• MATERIAL FOR THIS EXERCISE:
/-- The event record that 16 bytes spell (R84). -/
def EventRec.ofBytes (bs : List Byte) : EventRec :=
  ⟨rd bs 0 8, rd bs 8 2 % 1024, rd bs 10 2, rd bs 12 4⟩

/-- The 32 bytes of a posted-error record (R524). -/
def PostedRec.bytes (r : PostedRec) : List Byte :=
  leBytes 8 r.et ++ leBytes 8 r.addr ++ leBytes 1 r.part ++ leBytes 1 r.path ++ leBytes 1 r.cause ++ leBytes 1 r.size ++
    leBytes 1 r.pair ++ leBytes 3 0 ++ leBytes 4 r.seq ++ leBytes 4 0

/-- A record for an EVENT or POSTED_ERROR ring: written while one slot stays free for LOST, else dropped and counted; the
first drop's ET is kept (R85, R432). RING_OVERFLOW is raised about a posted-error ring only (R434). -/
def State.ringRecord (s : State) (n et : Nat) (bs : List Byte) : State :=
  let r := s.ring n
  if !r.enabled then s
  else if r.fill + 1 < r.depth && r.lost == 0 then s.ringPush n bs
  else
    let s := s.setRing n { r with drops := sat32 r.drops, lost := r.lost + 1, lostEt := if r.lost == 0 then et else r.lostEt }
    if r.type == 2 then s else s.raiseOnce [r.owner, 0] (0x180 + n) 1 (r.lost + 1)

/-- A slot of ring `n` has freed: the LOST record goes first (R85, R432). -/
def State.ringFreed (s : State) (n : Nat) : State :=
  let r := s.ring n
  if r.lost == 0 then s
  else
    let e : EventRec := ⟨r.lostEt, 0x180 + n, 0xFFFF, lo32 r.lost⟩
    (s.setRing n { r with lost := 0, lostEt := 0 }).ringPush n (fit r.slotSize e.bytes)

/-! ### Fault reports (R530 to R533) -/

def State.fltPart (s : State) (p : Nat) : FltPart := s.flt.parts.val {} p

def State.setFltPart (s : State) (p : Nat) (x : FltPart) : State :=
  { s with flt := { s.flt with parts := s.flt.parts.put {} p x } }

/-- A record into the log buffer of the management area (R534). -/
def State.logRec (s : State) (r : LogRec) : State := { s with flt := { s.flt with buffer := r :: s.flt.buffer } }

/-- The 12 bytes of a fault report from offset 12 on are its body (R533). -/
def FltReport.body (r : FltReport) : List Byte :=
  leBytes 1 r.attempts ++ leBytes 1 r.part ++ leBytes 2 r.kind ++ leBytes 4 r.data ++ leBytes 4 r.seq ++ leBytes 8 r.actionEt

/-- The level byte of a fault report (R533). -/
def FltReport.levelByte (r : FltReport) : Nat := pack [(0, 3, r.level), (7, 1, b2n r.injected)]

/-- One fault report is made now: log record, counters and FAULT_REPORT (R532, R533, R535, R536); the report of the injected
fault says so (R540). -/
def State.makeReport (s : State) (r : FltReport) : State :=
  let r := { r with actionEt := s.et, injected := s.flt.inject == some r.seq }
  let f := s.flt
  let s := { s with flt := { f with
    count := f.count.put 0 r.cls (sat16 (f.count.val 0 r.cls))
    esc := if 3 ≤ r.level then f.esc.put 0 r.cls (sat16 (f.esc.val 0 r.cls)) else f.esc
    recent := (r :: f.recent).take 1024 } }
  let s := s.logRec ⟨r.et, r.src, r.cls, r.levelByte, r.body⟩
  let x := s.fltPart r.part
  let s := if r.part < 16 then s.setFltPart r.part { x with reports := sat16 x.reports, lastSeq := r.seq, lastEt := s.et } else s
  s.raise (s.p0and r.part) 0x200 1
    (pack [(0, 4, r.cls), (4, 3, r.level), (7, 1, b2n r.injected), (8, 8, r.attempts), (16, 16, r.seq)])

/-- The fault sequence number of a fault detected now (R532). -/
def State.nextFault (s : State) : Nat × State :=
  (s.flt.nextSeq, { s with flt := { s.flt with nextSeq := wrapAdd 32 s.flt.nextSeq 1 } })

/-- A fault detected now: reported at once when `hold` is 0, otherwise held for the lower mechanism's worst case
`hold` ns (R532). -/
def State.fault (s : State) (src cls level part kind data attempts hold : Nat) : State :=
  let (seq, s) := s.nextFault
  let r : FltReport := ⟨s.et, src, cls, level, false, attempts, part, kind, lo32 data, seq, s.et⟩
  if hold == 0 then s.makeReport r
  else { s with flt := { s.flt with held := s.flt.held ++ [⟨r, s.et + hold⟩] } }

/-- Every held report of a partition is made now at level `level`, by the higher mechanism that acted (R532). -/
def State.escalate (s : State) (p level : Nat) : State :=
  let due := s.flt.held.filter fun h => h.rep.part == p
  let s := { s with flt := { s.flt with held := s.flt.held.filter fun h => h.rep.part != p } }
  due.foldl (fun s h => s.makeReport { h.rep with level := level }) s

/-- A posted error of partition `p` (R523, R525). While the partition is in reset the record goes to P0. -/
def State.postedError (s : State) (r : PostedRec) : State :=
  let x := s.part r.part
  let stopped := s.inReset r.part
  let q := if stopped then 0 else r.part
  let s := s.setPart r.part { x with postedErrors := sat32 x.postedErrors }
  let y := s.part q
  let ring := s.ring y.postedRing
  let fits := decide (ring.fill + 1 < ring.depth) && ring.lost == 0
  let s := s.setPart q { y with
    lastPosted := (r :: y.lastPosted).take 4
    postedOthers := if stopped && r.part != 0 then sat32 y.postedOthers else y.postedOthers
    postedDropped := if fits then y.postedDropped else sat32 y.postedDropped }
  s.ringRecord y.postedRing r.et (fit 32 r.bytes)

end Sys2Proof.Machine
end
--
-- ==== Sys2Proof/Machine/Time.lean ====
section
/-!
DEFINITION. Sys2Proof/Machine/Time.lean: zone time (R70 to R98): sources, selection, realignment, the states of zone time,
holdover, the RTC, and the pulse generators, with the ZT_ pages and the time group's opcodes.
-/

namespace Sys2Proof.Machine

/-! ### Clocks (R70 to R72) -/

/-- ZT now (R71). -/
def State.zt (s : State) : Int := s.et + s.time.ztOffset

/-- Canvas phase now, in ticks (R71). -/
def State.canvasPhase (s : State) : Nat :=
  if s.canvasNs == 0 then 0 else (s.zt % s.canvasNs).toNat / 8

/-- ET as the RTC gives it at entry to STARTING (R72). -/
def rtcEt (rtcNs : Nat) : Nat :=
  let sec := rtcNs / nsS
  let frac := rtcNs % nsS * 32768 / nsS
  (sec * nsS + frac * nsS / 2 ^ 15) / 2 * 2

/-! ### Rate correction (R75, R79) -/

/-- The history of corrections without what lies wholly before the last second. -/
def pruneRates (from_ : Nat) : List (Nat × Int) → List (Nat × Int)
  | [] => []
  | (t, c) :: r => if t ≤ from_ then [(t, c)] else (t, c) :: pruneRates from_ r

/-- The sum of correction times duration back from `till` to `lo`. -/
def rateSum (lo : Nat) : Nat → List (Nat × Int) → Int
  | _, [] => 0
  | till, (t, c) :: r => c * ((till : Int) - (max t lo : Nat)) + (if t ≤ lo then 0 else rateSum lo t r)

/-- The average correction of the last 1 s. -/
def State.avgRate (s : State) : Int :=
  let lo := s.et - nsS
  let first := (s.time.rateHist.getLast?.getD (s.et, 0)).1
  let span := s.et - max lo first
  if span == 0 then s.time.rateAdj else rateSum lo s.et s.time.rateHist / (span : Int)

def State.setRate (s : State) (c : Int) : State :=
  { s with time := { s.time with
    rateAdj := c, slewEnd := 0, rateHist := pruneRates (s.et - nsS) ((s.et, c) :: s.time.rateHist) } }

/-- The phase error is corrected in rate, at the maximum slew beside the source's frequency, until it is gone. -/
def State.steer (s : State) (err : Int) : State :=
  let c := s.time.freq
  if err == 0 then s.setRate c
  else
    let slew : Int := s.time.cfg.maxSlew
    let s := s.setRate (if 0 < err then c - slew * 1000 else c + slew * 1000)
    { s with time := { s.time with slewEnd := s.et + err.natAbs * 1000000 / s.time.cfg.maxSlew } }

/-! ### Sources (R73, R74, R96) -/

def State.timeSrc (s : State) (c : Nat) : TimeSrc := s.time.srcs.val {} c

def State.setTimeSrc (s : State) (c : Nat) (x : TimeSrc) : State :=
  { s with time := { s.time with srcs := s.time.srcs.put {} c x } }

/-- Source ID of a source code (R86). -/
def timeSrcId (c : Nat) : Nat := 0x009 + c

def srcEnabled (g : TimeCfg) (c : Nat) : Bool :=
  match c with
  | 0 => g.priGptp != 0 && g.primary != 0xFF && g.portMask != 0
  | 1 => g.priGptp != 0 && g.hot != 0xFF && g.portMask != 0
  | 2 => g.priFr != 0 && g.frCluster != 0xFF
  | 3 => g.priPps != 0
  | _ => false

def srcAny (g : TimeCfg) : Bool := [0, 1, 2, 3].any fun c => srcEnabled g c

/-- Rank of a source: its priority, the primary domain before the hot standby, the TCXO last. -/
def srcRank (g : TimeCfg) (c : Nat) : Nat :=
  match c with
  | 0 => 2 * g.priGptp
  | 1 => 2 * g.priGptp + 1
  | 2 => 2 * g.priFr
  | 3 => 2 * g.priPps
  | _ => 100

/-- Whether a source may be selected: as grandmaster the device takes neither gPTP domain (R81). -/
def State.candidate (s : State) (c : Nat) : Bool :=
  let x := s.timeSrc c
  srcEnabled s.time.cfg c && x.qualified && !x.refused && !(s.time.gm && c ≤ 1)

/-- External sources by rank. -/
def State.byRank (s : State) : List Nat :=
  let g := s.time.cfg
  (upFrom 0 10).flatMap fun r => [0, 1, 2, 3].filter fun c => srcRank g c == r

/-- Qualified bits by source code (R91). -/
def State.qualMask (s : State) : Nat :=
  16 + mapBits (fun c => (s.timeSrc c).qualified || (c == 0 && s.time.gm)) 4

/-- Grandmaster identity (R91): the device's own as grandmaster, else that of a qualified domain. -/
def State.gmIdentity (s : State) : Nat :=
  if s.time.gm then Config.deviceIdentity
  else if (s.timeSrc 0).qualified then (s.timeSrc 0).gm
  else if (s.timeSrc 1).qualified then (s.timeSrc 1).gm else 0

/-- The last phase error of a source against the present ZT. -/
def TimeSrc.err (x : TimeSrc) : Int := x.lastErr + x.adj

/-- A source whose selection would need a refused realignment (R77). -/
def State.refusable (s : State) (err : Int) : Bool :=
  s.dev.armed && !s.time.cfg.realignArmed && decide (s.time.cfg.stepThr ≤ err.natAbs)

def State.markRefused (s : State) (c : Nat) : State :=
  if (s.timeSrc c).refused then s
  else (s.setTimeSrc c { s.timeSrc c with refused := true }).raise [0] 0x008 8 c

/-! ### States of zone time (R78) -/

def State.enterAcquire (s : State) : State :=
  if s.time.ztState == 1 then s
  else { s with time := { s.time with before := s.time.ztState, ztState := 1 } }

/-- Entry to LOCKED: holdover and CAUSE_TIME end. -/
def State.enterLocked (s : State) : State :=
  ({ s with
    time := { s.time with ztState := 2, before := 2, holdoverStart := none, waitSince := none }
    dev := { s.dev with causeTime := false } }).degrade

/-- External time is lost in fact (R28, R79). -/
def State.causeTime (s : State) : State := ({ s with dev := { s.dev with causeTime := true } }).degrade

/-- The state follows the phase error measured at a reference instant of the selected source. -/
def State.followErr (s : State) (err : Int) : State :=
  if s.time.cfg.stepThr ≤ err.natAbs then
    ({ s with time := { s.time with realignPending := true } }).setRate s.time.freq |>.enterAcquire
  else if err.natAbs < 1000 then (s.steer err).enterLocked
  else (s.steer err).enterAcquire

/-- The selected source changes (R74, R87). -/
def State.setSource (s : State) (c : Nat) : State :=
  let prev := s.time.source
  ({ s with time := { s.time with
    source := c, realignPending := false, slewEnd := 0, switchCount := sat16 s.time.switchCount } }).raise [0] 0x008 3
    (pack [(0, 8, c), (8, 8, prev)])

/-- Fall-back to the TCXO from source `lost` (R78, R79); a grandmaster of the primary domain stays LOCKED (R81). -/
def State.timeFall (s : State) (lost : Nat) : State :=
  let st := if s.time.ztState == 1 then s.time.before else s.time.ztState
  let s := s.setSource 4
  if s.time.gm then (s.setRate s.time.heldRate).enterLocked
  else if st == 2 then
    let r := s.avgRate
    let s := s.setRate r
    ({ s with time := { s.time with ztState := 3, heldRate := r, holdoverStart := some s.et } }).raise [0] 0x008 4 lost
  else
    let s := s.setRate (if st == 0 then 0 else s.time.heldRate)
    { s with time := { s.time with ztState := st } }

• THE PROBLEM: Your task is to retype the entries verbatim, starting with the line that holds "def State.makeReport (s" and stopping after the line that holds "let x := s.fltPart r.part".

• EXERCISE SOLUTION:
def State.makeReport (s : State) (r : FltReport) : State :=
  let r := { r with actionEt := s.et, injected := s.flt.inject == some r.seq }
  let f := s.flt
  let s := { s with flt := { f with
    count := f.count.put 0 r.cls (sat16 (f.count.val 0 r.cls))
    esc := if 3 ≤ r.level then f.esc.put 0 r.cls (sat16 (f.esc.val 0 r.cls)) else f.esc
    recent := (r :: f.recent).take 1024 } }
  let s := s.logRec ⟨r.et, r.src, r.cls, r.levelByte, r.body⟩
  let x := s.fltPart r.part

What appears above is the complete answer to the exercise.